• [TASK STATEMENT] Draw out every line with the word "planeWords" from the listing below.

• [STUDY MATERIAL]
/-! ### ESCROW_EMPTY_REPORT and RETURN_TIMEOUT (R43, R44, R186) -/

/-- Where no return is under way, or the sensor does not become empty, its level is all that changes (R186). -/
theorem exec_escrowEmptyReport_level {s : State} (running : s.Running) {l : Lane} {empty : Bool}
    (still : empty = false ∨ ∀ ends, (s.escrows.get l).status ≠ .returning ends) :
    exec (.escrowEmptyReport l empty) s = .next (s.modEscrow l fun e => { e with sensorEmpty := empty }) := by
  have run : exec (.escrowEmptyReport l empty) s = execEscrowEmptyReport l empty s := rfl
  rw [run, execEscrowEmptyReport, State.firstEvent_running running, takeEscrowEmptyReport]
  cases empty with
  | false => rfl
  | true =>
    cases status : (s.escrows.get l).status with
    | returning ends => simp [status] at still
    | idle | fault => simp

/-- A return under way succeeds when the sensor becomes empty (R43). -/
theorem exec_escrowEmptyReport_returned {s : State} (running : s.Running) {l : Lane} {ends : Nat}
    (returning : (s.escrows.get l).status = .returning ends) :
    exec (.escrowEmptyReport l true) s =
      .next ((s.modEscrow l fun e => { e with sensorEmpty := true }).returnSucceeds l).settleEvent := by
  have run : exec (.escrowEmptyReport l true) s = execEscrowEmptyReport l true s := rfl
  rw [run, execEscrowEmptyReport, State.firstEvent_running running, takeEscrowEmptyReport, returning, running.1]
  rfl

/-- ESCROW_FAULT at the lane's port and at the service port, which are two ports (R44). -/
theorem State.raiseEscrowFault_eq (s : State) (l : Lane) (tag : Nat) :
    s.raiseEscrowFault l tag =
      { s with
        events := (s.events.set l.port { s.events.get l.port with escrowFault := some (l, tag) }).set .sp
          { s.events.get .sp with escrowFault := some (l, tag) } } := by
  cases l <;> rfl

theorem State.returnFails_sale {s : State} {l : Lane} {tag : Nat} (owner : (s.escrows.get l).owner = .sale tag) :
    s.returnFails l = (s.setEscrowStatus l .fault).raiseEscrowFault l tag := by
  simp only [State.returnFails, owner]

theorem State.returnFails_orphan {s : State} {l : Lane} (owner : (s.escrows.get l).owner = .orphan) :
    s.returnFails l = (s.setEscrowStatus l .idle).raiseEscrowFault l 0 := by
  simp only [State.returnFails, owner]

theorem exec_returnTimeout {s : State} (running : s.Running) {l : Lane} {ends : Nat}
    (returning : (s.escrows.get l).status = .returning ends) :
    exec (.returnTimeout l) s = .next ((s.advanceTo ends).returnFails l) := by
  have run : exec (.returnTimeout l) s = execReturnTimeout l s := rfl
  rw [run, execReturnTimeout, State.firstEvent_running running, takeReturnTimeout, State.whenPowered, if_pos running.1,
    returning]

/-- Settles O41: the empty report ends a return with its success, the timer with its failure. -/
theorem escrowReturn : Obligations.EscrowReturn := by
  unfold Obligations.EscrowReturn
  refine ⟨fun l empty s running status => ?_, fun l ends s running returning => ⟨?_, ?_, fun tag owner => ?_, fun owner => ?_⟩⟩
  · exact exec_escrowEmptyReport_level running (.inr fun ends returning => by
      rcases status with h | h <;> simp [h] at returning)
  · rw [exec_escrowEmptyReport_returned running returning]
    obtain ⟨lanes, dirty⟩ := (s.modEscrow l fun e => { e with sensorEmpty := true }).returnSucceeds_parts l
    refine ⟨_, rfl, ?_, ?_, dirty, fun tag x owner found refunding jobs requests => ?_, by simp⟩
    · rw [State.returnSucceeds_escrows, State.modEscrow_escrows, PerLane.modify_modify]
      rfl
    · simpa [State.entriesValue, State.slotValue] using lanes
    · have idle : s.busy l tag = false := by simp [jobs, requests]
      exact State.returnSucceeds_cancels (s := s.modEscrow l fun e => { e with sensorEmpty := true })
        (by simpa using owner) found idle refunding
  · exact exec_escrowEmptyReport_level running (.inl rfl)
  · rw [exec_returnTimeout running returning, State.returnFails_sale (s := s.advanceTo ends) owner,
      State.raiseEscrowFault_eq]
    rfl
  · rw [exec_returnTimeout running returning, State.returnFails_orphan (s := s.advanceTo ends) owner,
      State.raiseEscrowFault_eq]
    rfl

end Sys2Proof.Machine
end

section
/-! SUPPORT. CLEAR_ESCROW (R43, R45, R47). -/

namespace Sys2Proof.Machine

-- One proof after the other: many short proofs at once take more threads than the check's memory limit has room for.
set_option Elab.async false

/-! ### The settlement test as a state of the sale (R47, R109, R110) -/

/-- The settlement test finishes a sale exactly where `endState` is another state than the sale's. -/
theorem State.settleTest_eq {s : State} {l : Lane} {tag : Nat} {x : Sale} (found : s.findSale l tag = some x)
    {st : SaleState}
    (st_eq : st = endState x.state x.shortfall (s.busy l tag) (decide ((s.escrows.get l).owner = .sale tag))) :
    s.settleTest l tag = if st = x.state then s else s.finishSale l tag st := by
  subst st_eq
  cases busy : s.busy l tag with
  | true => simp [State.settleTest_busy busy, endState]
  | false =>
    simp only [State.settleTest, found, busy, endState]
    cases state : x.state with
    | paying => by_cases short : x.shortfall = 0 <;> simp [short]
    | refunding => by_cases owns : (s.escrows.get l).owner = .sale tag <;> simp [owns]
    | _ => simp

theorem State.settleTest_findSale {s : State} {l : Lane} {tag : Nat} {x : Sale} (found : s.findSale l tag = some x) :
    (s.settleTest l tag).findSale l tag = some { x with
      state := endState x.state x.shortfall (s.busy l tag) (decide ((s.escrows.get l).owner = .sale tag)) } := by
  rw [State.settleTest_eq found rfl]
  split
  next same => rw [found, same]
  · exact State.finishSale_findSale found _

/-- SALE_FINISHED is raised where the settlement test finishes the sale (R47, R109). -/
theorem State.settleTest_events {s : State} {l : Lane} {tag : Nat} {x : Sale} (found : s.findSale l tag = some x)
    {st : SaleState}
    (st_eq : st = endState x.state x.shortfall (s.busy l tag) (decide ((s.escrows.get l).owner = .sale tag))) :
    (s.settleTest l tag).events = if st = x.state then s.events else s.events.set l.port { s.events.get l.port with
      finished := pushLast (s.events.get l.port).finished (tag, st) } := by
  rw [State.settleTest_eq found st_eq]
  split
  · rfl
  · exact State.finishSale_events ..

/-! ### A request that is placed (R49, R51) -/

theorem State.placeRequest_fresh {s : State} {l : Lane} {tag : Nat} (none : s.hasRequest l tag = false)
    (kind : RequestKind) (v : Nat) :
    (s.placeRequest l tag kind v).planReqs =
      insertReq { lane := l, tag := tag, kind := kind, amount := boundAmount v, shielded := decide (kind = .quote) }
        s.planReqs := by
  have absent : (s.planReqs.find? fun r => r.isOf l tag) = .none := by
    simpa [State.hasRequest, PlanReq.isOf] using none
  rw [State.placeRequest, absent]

---

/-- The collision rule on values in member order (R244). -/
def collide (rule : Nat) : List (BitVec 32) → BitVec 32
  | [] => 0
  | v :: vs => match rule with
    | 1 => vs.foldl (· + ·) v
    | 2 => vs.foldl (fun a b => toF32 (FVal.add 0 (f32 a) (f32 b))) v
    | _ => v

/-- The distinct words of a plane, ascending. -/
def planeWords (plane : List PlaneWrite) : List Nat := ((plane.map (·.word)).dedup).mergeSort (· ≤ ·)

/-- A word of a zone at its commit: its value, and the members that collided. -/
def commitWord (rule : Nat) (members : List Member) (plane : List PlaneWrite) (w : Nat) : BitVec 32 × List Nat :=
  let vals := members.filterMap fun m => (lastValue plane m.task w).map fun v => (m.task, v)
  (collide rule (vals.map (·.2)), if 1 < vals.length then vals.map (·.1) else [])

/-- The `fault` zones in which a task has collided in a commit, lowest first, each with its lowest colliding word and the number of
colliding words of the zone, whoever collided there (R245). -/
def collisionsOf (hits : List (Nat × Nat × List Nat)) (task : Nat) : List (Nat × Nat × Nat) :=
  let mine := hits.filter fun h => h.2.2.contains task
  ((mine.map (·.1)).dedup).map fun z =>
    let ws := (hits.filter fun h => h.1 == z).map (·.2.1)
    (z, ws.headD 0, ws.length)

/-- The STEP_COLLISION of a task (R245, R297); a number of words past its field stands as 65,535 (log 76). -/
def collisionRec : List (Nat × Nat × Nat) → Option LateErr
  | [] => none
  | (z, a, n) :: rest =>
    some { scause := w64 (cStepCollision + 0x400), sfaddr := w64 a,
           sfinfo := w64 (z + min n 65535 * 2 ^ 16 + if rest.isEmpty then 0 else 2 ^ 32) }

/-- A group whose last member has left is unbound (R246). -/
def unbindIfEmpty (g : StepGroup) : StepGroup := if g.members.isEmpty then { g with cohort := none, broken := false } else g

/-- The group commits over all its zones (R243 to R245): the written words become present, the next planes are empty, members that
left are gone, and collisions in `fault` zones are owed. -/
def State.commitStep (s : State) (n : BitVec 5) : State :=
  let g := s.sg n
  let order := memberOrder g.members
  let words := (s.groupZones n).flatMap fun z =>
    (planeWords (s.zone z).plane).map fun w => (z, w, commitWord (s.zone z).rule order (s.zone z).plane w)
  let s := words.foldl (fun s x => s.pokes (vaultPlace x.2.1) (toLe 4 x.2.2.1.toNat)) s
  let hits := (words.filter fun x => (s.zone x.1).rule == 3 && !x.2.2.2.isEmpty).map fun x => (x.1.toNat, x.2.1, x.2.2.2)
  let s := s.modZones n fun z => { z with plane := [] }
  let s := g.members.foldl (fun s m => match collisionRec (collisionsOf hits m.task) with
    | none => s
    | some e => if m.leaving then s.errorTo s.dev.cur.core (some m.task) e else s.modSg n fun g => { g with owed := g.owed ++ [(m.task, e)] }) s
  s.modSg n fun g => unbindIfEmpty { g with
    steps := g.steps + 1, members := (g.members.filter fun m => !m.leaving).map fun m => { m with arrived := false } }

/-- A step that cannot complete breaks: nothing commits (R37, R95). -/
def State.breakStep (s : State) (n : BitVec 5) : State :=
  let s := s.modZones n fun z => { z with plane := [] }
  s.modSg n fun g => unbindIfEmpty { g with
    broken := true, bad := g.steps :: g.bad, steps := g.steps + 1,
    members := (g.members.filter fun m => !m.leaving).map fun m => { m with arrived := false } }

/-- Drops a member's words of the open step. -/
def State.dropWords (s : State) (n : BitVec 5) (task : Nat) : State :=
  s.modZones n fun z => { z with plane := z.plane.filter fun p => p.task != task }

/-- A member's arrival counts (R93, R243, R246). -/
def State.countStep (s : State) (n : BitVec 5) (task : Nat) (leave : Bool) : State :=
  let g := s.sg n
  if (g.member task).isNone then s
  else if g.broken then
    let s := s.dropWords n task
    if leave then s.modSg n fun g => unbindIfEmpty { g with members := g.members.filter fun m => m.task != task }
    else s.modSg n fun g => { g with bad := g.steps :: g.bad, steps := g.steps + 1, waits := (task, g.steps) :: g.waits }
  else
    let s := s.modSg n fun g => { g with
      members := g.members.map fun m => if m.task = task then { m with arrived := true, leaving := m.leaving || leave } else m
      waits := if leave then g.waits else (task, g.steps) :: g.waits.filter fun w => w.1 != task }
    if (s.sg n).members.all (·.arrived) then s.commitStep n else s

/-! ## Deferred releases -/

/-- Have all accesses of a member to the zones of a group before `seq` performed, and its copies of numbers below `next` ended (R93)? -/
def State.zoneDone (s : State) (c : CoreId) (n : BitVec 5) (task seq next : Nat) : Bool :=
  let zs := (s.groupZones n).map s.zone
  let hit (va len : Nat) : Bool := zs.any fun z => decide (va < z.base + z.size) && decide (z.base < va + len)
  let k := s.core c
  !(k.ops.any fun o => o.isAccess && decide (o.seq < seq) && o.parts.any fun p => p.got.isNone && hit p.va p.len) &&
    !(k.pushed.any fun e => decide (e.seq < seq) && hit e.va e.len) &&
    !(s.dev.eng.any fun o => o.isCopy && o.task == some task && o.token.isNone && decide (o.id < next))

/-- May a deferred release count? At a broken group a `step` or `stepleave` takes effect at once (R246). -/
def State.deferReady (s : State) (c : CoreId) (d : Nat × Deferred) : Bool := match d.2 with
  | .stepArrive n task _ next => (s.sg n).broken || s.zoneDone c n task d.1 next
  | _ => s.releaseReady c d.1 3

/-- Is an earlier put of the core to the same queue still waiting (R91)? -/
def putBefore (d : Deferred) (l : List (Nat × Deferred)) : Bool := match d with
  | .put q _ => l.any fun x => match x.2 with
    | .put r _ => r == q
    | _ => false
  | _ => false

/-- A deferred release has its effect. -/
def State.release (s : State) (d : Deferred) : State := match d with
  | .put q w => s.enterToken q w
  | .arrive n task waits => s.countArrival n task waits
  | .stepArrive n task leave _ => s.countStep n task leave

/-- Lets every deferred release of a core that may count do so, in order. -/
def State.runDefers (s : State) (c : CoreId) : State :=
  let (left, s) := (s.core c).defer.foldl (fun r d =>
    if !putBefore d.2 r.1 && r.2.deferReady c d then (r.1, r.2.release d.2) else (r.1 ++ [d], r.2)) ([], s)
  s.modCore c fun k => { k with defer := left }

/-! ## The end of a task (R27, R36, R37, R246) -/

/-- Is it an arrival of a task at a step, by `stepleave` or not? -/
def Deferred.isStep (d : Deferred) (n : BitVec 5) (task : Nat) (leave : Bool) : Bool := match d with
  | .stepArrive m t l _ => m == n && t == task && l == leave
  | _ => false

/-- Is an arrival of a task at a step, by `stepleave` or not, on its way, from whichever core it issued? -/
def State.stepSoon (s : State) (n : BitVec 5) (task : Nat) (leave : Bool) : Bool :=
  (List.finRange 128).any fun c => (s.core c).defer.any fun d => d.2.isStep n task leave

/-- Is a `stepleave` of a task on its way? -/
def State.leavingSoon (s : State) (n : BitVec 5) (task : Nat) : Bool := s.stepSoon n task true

• [TASK RESULT]
def planeWords (plane : List PlaneWrite) : List Nat := ((plane.map (·.word)).dedup).mergeSort (· ≤ ·)
    (planeWords (s.zone z).plane).map fun w => (z, w, commitWord (s.zone z).rule order (s.zone z).plane w)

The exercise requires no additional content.